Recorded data
-- ==== Sys2Proof/Laws/FollowsTxn.lean ====
section
/-! SUPPORT. What the operations of dry-fit transactions and the retained-state store keep (State.Follows): one lemma
per operation. -/

namespace Sys2Proof.Machine

set_option linter.all false
set_option Elab.async false

theorem State.resulting_follows {s₀ s : State} (hf : s₀.Follows s) (ws : Staged) : s₀.Follows (State.resulting s ws)
    := by
  unfold State.resulting
  repeat' first
    | with_reducible assumption | (intro _) | with_reducible apply State.loadWords_follows
    | with_reducible apply State.Follows.each | with_reducible apply State.put_follows
    | with_reducible apply State.Follows.ite | split | dsimp only

theorem State.asMended_follows {s₀ s : State} (hf : s₀.Follows s) (words : List Nat) : s₀.Follows (State.asMended s
    words) := by
  unfold State.asMended
  repeat' first
    | with_reducible assumption | (intro _) | with_reducible apply State.Follows.ite | split | dsimp only
  all_goals with_reducible apply State.Follows.other
  repeat' first
    | with_reducible assumption | (intro _) | with_reducible apply State.Follows.ite | split | dsimp only

theorem State.startJob_follows {s₀ s : State} (hf : s₀.Follows s) (j : RssJob) (tokens : Nat) :
    s₀.Follows (State.startJob s j tokens) := by
  unfold State.startJob
  repeat' first
    | with_reducible assumption | (intro _) | omega | with_reducible apply State.put_follows
    | with_reducible apply State.modRss_follows | with_reducible apply State.Follows.ite | split | dsimp only

theorem State.startPersist_follows {s₀ s : State} (hf : s₀.Follows s) (c : Nat) (seq : Nat) (t : Tbl Word) :
    s₀.Follows (State.startPersist s c seq t) := by
  unfold State.startPersist
  repeat' first
    | with_reducible assumption | (intro _) | with_reducible apply State.startJob_follows
    | with_reducible apply State.Follows.ite | split | dsimp only

theorem State.endJob_follows {s₀ s : State} (hf : s₀.Follows s) (m : Tbl Byte) (hm : s.Inv → Tbl.wf (fun _ => (0
    : Byte)) m = true) :
    s₀.Follows (State.endJob s m) := by
  have hj : s₀.Follows { s with rss := { s.rss with bytes := m, job := none } } :=
    hf.same rfl rfl rfl rfl (fun v => { v with store := hm v, wear := v.wear })
  exact State.put_follows hj _ _ _

theorem State.compactFull_follows {s₀ s : State} (hf : s₀.Follows s) : s₀.Follows (State.compactFull s) := by
  unfold State.compactFull
  repeat' first
    | with_reducible assumption | (intro _) | with_reducible apply State.modRss_follows
    | with_reducible apply State.startJob_follows | with_reducible apply State.Follows.ite | split | dsimp only

theorem State.compactAsked_follows {s₀ s : State} (hf : s₀.Follows s) : s₀.Follows (State.compactAsked s) := by
  unfold State.compactAsked
  repeat' first
    | with_reducible assumption | (intro _) | with_reducible apply State.put_follows
    | with_reducible apply State.bump_follows | with_reducible apply State.startJob_follows
    | with_reducible apply State.Follows.ite | split | dsimp only

theorem recordBytes_wf {s : State} (v : s.Inv) (c seq : Nat) (t : Tbl Word) :
    Tbl.wf (fun _ => (0 : Byte)) (s.recordBytes c seq t) = true :=
  rssWrite_wf _ _ _ v.store

theorem compactBytes_wf {s : State} (v : s.Inv) (seq : Nat) (t : Tbl Word) :
    Tbl.wf (fun _ => (0 : Byte)) (s.compactBytes seq t) = true :=
  rssWrite_wf _ _ _ (rssWrite_wf _ _ _ (rssWrite_wf _ _ _ (rssWrite_wf _ _ _ v.store)))

theorem State.finishWrite_follows {s₀ s : State} (hf : s₀.Follows s) :
    s₀.Follows (State.finishWrite s) := by
  unfold State.finishWrite
  repeat' first
    | with_reducible assumption | (intro _) | with_reducible exact recordBytes_wf (by assumption) _ _ _
    | with_reducible exact compactBytes_wf (by assumption) _ _ | with_reducible apply State.put_follows
    | with_reducible apply State.endJob_follows | with_reducible apply State.bump_follows
    | with_reducible apply State.compactFull_follows | with_reducible apply State.compactAsked_follows
    | with_reducible apply State.modRss_follows | with_reducible apply State.Follows.ite | split | dsimp only

theorem State.tearWrite_follows {s₀ s : State} (hf : s₀.Follows s) :
    s₀.Follows (State.tearWrite s) := by
  unfold State.tearWrite
  repeat' first
    | with_reducible assumption | (intro _) | (rename_i v; exact rssWrite_wf _ _ _ (State.Inv.store v))
    | with_reducible apply State.endJob_follows | with_reducible apply State.Follows.ite | split | dsimp only

theorem State.setResult_follows {s₀ s : State} (hf : s₀.Follows s) (c : Nat) (r : Nat) : s₀.Follows (State.setResult s
    c r) := by
  unfold State.setResult
  repeat' first
    | with_reducible assumption | (intro _) | with_reducible apply State.put_follows
    | with_reducible apply State.Follows.ite | split | dsimp only

theorem State.loadFailure_follows {s₀ s : State} (hf : s₀.Follows s) (c : Nat) (code : Nat) (b : Option Broken) (wait
    : Nat) : s₀.Follows (State.loadFailure s c code b wait) := by
  unfold State.loadFailure
  repeat' first
    | with_reducible assumption | (intro _) | with_reducible apply State.put_follows
    | with_reducible apply State.flag_follows | with_reducible apply State.Follows.ite | split | dsimp only

theorem State.clearFailure_follows {s₀ s : State} (hf : s₀.Follows s) (c : Nat) : s₀.Follows (State.clearFailure s c)
    := by
  unfold State.clearFailure
  repeat' first
    | with_reducible assumption | (intro _) | with_reducible apply State.put_follows
    | with_reducible apply State.setWord_follows | with_reducible apply State.Follows.ite | split | dsimp only

theorem State.stage_follows {s₀ s : State} (hf : s₀.Follows s) (c : Nat) (w : Nat) (v : Word) (m : Word) : s₀.Follows
    (State.stage s c w v m) := by
  unfold State.stage
  repeat' first
    | with_reducible assumption | (intro _) | with_reducible apply State.put_follows
    | with_reducible apply State.modTxn_follows | with_reducible apply State.Follows.ite | split | dsimp only

theorem State.stopHere_follows {s₀ s : State} (hf : s₀.Follows s) (q : Nat) : s₀.Follows (State.stopHere s q) := by
  unfold State.stopHere
  repeat' first
    | with_reducible assumption | (intro _) | with_reducible apply State.recordResume_follows
    | with_reducible apply State.put_follows | with_reducible apply State.loseExt_follows
    | with_reducible apply State.drainEngine_follows | with_reducible apply State.Follows.ite | split | dsimp only

theorem State.quiesceQueue_follows {s₀ s : State} (hf : s₀.Follows s) (q : Nat) : s₀.Follows (State.quiesceQueue s q)
    := by
  unfold State.quiesceQueue
  repeat' first
    | with_reducible assumption | (intro _) | with_reducible apply State.modQueue_follows
    | with_reducible apply State.stopHere_follows | with_reducible apply State.Follows.ite | split | dsimp only

theorem State.forceQuiet_follows {s₀ s : State} (hf : s₀.Follows s) (q : Nat) : s₀.Follows (State.forceQuiet s q) :=
    by
  unfold State.forceQuiet
  repeat' first
    | with_reducible assumption | (intro _) | with_reducible apply State.holdEntry_follows
    | with_reducible apply State.put_follows | with_reducible apply State.stopHere_follows
    | with_reducible apply State.Follows.ite | split | dsimp only

theorem State.unquiesce_follows {s₀ s : State} (hf : s₀.Follows s) (q : Nat) : s₀.Follows (State.unquiesce s q) := by
  unfold State.unquiesce
  repeat' first
    | with_reducible assumption | (intro _) | with_reducible apply State.modQueue_follows
    | with_reducible apply State.runWaiting_follows | with_reducible apply State.settleState_follows
    | with_reducible apply State.tryEntry_follows | with_reducible apply State.Follows.ite | split | dsimp only

theorem State.markQuiescing_follows {s₀ s : State} (hf : s₀.Follows s) (qs : List Nat) (b : Bool) : s₀.Follows
    (State.markQuiescing s qs b) := by
  unfold State.markQuiescing
  repeat' first
    | with_reducible assumption | (intro _) | with_reducible apply State.Follows.each
    | with_reducible apply State.flag_follows | with_reducible apply State.Follows.ite | split | dsimp only
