theorem State.endDeferral_follows {s₀ s : State} (hf : s₀.Follows s) (len : Nat) : s₀.Follows (State.endDeferral s
    len) := by
  unfold State.endDeferral
  repeat' first
    | with_reducible assumption | (intro _) | with_reducible apply State.disarm_follows
    | with_reducible apply State.report_follows | with_reducible apply State.shutNow_follows
    | with_reducible apply State.Follows.ite | split | dsimp only

theorem State.deferralOver_follows {s₀ s : State} (hf : s₀.Follows s) : s₀.Follows (State.deferralOver s) := by
  unfold State.deferralOver
  repeat' first
    | with_reducible assumption | (intro _) | with_reducible apply State.onExpiry_follows
    | with_reducible apply State.endDeferral_follows | with_reducible apply State.tearWrite_follows
    | with_reducible apply State.Follows.ite | split | dsimp only

theorem State.writeOver_follows {s₀ s : State} (hf : s₀.Follows s) : s₀.Follows (State.writeOver s) := by
  unfold State.writeOver
  repeat' first
    | with_reducible assumption | (intro _) | with_reducible apply State.endDeferral_follows
    | with_reducible apply State.endNow_follows | with_reducible apply State.Follows.ite | split | dsimp only

theorem State.storeDone_follows {s₀ s : State} (hf : s₀.Follows s) : s₀.Follows (State.storeDone s) := by
  unfold State.storeDone
  repeat' first
    | with_reducible assumption | (intro _) | with_reducible apply State.writeDone_follows
    | with_reducible apply State.finishWrite_follows | with_reducible apply State.writeOver_follows
    | with_reducible apply State.Follows.ite | split | dsimp only

theorem State.persisted_follows {s₀ s : State} (hf : s₀.Follows s) (c : Nat) : s₀.Follows (State.persisted s c) := by
  unfold State.persisted
  repeat' first
    | with_reducible assumption | (intro _) | with_reducible apply State.persistDone_follows
    | with_reducible apply State.writeOver_follows | with_reducible apply State.Follows.ite | split | dsimp only

theorem State.readFuses_follows {s₀ s : State} (hf : s₀.Follows s) (fs : List FuseRead) (temp : Nat) :
    s₀.Follows (State.readFuses s fs temp) := by
  have hi : ∀ t : State, s₀.Follows t → ∀ (i : Nat) (w : Word), s₀.Follows { t with fuses := Tbl.insert t.fuses i w } :=
    fun t h i w => h.same rfl rfl rfl rfl (fun v => { v with fuses := Tbl.risingFrom_insert w (Nat.zero_le i) v.fuses })
  unfold State.readFuses
  repeat' first
    | with_reducible assumption | (intro _) | with_reducible apply State.setWord_follows
    | with_reducible apply State.put_follows | with_reducible apply State.Follows.each | with_reducible apply hi
    | with_reducible refine State.Follows.pair (by assumption) ?_ | with_reducible apply State.freeWord_follows
    | with_reducible apply State.Follows.ite | split | dsimp only

theorem State.powerUp_follows {s₀ s : State} (hf : s₀.Follows s) (fs : List FuseRead) (temp : Nat) (slot : Nat) :
    s₀.Follows (State.powerUp s fs temp slot) := by
  unfold State.powerUp
  repeat' first
    | with_reducible assumption | (intro _) | with_reducible apply State.dark_follows
    | with_reducible apply State.modPins_follows | with_reducible apply State.readFuses_follows
    | with_reducible apply State.endNow_follows | with_reducible apply State.Follows.ite | split | dsimp only
  all_goals with_reducible apply State.Follows.other
  repeat' first
    | with_reducible assumption | (intro _) | with_reducible apply State.dark_follows
    | with_reducible apply State.modPins_follows | with_reducible apply State.readFuses_follows
    | with_reducible apply State.endNow_follows | with_reducible apply State.Follows.ite | split | dsimp only

theorem State.scanDone_follows {s₀ s : State} (hf : s₀.Follows s) (factory : Bool) : s₀.Follows (State.scanDone s
    factory) := by
  unfold State.scanDone
  repeat' first
    | with_reducible assumption | (intro _) | with_reducible apply State.setWord_follows
    | with_reducible apply State.put_follows | with_reducible apply State.flag_follows
    | with_reducible apply State.modRss_follows | with_reducible apply State.resulting_follows
    | with_reducible apply State.modPlumb_follows | with_reducible apply State.arm_follows
    | with_reducible apply State.Follows.ite | split | dsimp only
  all_goals with_reducible apply State.Follows.other
  repeat' first
    | with_reducible assumption | (intro _) | with_reducible apply State.setWord_follows
    | with_reducible apply State.put_follows | with_reducible apply State.flag_follows
    | with_reducible apply State.modRss_follows | with_reducible apply State.resulting_follows
    | with_reducible apply State.modPlumb_follows | with_reducible apply State.arm_follows
    | with_reducible apply State.Follows.ite | split | dsimp only

theorem State.permit_follows {s₀ s : State} (hf : s₀.Follows s) : s₀.Follows (State.permit s) := by
  unfold State.permit
  repeat' first
    | with_reducible assumption | (intro _) | with_reducible apply State.bump_follows
    | with_reducible apply State.Follows.each | with_reducible apply State.setHcrState_follows
    | with_reducible apply State.startHcr_follows | with_reducible apply State.flag_follows
    | with_reducible apply State.arm_follows | with_reducible apply State.Follows.ite | split | dsimp only
  all_goals with_reducible apply State.Follows.other
  repeat' first
    | with_reducible assumption | (intro _) | with_reducible apply State.bump_follows
    | with_reducible apply State.Follows.each | with_reducible apply State.setHcrState_follows
    | with_reducible apply State.startHcr_follows | with_reducible apply State.flag_follows
    | with_reducible apply State.arm_follows | with_reducible apply State.Follows.ite | split | dsimp only

theorem State.showPins_follows {s₀ s : State} (hf : s₀.Follows s) : s₀.Follows (State.showPins s) := by
  unfold State.showPins
  repeat' first
    | with_reducible assumption | (intro _) | with_reducible apply State.Follows.each
    | with_reducible apply State.put_follows | with_reducible apply State.Follows.ite | split | dsimp only

theorem State.measureRestore_follows {s₀ s : State} (hf : s₀.Follows s) (c : Candidate) : s₀.Follows
    (State.measureRestore s c) := by
  unfold State.measureRestore
  repeat' first
    | with_reducible assumption | (intro _) | with_reducible apply State.readBytes_follows
    | with_reducible apply State.modRidge_follows | with_reducible refine State.Follows.pair (by assumption) ?_
    | with_reducible apply State.Follows.ite | split | dsimp only

theorem State.bootEvents_follows {s₀ s : State} (hf : s₀.Follows s) : s₀.Follows (State.bootEvents s) := by
  unfold State.bootEvents
  repeat' first
    | with_reducible assumption | (intro _) | with_reducible apply State.report_follows
    | with_reducible apply State.modPins_follows | with_reducible apply State.Follows.ite | split | dsimp only

theorem State.applyRestore_follows {s₀ s : State} (hf : s₀.Follows s) : s₀.Follows (State.applyRestore s) := by
  unfold State.applyRestore
  repeat' first
    | with_reducible assumption | (intro _) | with_reducible apply State.resulting_follows
    | with_reducible apply State.flag_follows | with_reducible apply State.showPins_follows
    | with_reducible apply State.fillSlots_follows | with_reducible apply State.measureRestore_follows
    | with_reducible apply State.Follows.each | with_reducible apply State.enterReset_follows
    | with_reducible apply State.rebuildPlank_follows | with_reducible apply State.bootEvents_follows
    | with_reducible apply State.compactFull_follows | with_reducible apply State.Follows.ite | split | dsimp only
  all_goals with_reducible apply State.Follows.other
  repeat' first
    | with_reducible assumption | (intro _) | with_reducible apply State.resulting_follows
    | with_reducible apply State.flag_follows | with_reducible apply State.showPins_follows
    | with_reducible apply State.fillSlots_follows | with_reducible apply State.measureRestore_follows
    | with_reducible apply State.Follows.each | with_reducible apply State.enterReset_follows
    | with_reducible apply State.rebuildPlank_follows | with_reducible apply State.bootEvents_follows
    | with_reducible apply State.compactFull_follows | with_reducible apply State.Follows.ite | split | dsimp only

**ASSIGNMENT:** From the entries, count the lines that hold the string "true". Nothing but the number is needed.

**FINAL ANSWER:** 3